[Exercise prompt]
Below is a listing. Write out exactly its lines between the one holding "JUMP (R136). -/" and the one holding "EMPTY_ENTRY (R139). -/", inclusive.

[The input]
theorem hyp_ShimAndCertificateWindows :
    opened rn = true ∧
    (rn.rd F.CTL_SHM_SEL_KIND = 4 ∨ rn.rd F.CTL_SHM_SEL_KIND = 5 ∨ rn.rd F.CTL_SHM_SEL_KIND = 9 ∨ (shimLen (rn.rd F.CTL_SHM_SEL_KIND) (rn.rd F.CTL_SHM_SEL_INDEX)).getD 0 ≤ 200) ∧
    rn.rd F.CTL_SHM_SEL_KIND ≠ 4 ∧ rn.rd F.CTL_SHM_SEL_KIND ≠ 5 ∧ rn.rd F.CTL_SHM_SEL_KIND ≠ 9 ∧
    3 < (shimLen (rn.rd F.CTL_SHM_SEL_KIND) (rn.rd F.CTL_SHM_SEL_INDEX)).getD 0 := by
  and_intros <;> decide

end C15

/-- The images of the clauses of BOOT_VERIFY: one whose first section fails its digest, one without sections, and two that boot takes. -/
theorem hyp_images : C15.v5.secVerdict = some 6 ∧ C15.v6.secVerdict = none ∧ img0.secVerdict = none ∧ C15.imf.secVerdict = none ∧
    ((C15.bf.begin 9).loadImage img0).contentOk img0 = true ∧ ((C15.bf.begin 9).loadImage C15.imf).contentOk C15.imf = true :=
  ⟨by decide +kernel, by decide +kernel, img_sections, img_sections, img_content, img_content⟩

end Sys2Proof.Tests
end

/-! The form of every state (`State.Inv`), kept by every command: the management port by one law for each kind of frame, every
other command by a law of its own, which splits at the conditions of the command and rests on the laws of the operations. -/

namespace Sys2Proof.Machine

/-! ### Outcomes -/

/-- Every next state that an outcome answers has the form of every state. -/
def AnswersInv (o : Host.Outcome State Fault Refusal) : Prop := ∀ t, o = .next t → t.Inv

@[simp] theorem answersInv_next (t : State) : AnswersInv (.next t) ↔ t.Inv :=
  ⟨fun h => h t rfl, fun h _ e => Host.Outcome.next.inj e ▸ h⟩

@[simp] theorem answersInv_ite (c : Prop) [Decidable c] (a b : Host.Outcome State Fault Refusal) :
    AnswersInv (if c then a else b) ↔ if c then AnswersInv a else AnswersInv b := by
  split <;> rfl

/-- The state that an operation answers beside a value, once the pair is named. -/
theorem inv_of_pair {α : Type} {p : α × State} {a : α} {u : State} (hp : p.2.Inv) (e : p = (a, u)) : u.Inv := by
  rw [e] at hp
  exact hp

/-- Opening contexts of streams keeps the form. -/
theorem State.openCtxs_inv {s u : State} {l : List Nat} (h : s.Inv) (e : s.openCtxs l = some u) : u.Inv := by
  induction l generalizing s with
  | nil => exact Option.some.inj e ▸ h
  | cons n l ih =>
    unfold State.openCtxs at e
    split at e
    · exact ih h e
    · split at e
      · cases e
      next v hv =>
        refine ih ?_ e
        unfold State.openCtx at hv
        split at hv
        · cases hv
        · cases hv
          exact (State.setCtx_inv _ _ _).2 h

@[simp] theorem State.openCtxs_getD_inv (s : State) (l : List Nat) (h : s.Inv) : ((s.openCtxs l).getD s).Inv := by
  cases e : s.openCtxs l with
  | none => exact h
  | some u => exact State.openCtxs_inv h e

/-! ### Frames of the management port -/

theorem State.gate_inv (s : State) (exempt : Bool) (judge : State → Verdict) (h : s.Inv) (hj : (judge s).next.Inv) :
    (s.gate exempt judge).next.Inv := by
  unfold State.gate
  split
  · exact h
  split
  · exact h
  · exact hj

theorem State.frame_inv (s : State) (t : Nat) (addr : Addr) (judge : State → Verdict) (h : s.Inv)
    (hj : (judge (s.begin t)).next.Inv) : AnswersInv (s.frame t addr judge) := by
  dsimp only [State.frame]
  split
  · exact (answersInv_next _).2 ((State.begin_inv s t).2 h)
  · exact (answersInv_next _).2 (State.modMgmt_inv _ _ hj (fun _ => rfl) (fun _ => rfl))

* * *

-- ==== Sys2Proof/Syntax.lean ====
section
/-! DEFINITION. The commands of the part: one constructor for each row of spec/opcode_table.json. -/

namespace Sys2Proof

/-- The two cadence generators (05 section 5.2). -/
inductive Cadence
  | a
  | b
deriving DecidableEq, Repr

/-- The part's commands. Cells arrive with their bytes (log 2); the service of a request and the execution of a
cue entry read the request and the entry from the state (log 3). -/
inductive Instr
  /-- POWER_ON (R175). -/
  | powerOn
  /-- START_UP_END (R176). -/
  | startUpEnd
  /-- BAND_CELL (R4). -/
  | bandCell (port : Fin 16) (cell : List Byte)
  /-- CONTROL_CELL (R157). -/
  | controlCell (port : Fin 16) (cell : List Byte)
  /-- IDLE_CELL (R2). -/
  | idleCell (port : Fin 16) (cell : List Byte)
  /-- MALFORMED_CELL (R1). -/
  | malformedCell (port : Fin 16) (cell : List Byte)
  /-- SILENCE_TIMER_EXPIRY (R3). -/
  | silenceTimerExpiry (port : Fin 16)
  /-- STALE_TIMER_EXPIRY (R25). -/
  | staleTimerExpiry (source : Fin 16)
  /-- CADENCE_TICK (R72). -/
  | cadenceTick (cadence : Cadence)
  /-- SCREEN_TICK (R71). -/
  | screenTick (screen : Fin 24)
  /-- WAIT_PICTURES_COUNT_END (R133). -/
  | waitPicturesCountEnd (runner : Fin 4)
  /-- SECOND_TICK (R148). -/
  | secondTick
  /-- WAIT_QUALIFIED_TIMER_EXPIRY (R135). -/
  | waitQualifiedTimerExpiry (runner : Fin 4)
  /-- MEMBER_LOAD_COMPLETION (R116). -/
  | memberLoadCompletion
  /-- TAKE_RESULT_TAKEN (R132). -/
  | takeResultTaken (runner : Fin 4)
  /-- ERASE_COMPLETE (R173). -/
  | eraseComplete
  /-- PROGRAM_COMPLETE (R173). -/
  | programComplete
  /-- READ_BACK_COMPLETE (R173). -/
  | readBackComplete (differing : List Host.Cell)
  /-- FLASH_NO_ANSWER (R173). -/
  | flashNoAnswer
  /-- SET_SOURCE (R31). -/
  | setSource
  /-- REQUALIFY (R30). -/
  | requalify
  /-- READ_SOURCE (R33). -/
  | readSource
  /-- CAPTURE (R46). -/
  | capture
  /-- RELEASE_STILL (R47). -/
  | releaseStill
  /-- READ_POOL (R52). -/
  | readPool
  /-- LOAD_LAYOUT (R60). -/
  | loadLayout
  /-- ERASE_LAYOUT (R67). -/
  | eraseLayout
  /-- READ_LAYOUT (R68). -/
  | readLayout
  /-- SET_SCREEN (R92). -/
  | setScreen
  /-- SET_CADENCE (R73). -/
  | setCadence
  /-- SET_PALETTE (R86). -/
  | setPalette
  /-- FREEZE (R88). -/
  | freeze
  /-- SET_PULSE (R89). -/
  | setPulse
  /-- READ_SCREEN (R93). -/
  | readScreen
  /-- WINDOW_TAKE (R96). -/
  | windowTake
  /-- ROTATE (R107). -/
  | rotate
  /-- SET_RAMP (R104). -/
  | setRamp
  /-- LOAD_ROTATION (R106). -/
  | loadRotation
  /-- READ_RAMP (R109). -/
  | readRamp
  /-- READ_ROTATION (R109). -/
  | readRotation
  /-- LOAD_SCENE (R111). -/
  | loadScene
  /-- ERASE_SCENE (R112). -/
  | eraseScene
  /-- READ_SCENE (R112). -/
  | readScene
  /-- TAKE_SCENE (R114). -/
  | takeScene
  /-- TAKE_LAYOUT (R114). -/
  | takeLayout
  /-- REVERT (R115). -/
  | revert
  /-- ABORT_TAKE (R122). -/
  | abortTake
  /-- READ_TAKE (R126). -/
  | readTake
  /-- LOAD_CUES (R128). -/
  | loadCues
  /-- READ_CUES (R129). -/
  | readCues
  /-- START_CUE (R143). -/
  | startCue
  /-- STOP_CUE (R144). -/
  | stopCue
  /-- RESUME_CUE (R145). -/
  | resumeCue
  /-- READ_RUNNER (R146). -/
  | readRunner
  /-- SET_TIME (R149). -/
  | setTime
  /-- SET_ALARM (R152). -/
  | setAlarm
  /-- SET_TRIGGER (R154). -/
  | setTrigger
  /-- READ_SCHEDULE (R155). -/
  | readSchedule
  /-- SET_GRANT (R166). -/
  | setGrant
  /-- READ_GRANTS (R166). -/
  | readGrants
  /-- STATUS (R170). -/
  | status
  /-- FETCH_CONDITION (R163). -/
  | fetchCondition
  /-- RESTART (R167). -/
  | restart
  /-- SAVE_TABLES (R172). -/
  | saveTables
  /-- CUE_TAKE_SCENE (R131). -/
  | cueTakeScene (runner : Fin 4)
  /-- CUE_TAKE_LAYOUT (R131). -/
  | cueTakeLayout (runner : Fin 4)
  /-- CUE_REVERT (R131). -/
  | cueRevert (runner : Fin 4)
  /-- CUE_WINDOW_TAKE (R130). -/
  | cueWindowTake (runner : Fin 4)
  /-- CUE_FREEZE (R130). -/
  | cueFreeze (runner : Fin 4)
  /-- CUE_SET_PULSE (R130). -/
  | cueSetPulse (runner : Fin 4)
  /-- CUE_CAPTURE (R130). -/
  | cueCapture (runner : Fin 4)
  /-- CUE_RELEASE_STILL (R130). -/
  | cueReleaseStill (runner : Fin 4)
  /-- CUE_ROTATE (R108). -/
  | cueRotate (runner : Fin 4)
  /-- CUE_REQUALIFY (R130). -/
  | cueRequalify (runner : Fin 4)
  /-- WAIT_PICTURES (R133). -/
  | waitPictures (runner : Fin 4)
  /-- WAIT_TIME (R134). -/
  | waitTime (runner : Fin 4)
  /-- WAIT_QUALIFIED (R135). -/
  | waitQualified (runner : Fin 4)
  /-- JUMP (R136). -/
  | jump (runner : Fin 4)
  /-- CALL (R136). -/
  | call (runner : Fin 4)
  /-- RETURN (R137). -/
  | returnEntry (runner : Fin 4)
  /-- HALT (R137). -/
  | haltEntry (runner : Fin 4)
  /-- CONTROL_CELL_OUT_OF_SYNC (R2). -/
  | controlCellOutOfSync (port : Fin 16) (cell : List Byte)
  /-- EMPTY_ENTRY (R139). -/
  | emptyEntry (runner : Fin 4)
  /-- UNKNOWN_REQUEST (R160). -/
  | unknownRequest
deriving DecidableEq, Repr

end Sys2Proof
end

==

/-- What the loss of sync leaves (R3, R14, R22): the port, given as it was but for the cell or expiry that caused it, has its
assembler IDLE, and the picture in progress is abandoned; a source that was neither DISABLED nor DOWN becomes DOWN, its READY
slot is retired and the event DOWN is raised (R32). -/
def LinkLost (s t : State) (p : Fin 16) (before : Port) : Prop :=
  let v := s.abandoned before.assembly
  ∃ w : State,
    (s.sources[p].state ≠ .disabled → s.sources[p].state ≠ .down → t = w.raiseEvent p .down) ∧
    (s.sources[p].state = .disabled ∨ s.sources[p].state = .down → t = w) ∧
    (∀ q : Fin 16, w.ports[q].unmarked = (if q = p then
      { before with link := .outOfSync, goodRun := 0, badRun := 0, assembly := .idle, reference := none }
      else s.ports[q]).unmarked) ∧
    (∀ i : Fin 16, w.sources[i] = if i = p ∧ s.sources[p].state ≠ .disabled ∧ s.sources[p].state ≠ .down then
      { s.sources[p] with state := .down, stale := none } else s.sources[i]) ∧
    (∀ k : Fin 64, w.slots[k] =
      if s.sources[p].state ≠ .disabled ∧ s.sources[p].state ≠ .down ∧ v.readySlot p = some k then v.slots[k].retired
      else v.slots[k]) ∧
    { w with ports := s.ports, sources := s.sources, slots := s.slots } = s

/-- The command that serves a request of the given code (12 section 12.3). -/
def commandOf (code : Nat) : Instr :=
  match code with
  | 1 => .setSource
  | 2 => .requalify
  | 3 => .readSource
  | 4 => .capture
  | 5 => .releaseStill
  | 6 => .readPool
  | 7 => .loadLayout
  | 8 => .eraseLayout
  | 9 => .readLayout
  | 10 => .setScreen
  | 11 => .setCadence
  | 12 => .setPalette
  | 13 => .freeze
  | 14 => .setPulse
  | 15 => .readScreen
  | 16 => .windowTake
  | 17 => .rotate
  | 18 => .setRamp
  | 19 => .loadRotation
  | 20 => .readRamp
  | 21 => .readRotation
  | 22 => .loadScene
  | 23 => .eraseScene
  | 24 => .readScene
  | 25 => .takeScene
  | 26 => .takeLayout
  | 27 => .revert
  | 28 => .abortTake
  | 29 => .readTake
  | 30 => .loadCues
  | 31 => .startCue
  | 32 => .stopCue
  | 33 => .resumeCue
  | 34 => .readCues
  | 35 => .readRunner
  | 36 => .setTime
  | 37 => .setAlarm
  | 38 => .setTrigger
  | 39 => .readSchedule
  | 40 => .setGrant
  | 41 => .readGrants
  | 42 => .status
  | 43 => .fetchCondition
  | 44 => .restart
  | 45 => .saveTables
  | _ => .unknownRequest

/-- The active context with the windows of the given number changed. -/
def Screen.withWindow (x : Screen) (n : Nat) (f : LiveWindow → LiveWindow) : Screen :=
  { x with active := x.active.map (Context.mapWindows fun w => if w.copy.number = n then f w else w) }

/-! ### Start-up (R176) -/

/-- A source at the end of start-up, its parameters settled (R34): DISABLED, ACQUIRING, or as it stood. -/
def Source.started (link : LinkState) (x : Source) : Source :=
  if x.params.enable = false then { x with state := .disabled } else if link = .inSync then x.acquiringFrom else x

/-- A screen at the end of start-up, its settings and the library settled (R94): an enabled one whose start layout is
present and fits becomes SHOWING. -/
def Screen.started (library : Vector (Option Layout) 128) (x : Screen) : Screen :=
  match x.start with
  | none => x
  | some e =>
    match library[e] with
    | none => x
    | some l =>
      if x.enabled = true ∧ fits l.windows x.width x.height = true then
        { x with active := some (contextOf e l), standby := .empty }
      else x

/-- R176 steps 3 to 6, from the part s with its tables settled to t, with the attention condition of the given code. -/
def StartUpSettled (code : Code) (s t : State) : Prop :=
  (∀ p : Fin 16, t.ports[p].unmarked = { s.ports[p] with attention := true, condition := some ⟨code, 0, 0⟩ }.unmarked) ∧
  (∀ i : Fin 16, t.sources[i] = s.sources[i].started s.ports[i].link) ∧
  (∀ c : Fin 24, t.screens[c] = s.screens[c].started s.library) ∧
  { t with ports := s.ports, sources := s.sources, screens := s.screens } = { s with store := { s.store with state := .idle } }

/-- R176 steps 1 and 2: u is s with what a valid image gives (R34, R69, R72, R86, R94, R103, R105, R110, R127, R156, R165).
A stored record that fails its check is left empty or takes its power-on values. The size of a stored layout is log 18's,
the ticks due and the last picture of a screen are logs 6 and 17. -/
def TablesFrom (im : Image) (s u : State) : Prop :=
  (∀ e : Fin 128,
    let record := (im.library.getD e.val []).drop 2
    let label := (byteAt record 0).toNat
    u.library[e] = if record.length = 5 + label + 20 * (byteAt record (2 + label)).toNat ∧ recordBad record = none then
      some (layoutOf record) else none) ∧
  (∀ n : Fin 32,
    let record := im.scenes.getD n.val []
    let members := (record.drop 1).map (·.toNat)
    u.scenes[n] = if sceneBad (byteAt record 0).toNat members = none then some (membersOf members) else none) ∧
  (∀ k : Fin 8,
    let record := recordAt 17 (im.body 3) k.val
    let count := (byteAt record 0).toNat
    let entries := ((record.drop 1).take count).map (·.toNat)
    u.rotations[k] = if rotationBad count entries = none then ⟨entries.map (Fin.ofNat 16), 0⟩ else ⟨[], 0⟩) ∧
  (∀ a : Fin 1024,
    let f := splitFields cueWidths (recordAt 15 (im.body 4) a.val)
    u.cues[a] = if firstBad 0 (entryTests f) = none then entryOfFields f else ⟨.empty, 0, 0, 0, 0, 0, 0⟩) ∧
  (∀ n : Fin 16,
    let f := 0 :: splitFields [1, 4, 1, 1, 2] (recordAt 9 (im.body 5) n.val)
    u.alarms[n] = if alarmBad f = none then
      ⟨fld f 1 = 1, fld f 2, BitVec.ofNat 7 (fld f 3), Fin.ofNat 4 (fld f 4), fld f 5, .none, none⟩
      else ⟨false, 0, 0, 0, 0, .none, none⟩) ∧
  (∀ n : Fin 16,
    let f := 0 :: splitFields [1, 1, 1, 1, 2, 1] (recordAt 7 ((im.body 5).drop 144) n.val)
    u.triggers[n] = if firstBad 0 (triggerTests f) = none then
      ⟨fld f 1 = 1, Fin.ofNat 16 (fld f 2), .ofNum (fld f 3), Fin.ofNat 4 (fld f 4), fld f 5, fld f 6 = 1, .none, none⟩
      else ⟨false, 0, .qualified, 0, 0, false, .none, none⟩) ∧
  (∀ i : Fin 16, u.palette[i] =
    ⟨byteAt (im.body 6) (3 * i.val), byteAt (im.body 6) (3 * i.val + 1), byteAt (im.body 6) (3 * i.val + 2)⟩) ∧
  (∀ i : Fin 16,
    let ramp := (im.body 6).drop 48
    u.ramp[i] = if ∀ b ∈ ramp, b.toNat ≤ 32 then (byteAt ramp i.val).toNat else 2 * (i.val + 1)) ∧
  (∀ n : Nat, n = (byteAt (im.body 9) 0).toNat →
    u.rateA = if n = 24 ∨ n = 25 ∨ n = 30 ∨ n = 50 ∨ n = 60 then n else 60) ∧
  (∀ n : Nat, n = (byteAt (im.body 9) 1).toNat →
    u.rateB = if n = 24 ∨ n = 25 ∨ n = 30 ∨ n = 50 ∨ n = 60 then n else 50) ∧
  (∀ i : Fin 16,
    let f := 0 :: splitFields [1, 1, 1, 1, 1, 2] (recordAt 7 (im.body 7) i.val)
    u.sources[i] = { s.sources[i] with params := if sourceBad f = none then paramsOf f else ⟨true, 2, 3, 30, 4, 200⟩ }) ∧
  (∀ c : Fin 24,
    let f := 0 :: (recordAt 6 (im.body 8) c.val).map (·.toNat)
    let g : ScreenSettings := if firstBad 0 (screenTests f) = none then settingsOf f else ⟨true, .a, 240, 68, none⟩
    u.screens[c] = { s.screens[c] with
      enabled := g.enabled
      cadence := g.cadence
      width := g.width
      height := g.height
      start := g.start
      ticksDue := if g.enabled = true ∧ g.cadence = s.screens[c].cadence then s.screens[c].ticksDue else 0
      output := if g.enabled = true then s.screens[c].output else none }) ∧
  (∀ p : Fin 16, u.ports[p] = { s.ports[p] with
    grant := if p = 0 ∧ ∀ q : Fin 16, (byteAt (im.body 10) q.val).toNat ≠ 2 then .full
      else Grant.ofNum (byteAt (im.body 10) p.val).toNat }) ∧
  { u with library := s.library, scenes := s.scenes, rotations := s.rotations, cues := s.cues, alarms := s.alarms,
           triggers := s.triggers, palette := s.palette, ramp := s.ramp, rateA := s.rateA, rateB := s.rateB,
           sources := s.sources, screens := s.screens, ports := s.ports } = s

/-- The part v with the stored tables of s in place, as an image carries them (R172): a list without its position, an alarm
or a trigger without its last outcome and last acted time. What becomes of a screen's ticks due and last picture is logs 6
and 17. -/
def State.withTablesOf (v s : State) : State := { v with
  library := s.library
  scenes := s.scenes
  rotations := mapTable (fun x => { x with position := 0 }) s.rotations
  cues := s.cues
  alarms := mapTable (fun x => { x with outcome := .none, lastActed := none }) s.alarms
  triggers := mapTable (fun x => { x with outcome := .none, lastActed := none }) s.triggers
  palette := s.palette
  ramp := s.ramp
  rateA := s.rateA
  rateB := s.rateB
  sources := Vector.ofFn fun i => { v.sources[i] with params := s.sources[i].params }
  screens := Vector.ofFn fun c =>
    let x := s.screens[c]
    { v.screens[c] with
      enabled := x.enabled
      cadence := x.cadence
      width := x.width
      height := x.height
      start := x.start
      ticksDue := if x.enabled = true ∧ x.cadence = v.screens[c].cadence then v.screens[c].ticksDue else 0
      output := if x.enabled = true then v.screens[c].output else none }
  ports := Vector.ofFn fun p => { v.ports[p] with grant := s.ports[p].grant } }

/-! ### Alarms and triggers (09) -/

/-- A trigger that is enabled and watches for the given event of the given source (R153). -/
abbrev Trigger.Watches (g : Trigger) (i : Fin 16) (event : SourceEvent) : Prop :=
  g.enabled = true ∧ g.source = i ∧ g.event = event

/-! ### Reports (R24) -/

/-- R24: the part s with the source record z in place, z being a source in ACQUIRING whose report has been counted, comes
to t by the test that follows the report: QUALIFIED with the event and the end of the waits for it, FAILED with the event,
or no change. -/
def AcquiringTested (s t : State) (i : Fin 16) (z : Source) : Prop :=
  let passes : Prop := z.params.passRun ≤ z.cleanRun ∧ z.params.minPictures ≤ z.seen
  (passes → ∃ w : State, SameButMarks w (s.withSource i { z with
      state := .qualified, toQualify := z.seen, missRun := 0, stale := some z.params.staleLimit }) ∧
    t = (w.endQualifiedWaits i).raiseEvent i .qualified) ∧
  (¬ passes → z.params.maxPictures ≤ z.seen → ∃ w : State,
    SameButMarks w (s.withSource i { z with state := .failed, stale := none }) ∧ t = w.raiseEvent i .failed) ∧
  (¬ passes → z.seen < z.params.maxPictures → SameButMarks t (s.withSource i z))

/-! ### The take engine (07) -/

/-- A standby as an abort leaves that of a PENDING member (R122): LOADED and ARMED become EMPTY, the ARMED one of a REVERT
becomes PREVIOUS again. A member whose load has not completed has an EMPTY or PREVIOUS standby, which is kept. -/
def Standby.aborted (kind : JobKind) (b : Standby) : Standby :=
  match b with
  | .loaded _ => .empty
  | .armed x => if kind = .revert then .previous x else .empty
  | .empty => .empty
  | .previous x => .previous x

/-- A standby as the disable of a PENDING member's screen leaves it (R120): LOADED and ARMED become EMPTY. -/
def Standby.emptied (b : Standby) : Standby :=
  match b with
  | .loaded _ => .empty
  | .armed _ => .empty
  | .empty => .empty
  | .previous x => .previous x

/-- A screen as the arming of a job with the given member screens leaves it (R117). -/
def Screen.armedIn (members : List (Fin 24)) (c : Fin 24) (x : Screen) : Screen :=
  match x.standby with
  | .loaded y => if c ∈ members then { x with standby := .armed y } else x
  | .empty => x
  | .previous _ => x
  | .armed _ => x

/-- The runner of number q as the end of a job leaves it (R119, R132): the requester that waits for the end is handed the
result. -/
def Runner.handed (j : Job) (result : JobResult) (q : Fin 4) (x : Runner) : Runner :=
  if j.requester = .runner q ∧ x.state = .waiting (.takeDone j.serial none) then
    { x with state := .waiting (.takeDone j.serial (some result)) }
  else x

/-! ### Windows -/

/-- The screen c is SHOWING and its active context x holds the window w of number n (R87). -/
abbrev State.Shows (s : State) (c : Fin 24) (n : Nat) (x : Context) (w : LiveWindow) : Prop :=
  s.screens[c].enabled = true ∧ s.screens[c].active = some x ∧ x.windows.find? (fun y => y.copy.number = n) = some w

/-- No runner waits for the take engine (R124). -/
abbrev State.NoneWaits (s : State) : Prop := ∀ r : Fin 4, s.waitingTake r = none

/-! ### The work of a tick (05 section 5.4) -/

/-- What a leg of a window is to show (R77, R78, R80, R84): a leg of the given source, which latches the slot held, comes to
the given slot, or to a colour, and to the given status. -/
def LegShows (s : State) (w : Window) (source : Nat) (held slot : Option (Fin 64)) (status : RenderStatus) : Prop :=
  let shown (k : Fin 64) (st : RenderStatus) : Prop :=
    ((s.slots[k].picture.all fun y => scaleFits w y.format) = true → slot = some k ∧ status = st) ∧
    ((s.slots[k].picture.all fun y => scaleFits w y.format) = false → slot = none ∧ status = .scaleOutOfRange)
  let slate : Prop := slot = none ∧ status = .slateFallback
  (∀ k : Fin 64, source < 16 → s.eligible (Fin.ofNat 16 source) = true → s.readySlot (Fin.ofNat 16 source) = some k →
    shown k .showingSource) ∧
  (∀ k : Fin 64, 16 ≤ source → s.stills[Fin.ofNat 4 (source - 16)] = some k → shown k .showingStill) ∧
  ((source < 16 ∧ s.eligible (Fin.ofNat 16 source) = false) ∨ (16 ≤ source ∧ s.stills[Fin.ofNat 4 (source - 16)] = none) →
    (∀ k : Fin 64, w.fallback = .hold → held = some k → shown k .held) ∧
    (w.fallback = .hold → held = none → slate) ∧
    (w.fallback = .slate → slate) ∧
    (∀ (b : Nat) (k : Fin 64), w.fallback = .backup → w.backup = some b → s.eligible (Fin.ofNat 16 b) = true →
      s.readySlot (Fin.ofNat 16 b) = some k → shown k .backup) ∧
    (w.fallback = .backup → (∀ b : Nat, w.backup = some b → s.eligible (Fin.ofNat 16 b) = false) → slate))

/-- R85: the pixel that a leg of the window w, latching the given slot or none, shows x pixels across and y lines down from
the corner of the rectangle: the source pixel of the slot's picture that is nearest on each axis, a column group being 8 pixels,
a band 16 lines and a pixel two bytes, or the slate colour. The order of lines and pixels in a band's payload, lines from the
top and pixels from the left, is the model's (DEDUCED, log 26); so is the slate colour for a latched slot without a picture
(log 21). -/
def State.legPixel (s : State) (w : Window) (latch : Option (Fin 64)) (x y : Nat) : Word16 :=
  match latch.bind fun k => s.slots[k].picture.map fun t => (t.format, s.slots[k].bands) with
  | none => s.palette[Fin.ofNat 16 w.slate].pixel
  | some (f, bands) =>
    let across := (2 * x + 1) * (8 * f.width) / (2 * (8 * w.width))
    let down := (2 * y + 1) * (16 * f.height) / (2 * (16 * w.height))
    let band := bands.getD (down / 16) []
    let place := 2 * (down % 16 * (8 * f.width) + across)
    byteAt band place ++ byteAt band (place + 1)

[Answer below]
  /-- JUMP (R136). -/
  | jump (runner : Fin 4)
  /-- CALL (R136). -/
  | call (runner : Fin 4)
  /-- RETURN (R137). -/
  | returnEntry (runner : Fin 4)
  /-- HALT (R137). -/
  | haltEntry (runner : Fin 4)
  /-- CONTROL_CELL_OUT_OF_SYNC (R2). -/
  | controlCellOutOfSync (port : Fin 16) (cell : List Byte)
  /-- EMPTY_ENTRY (R139). -/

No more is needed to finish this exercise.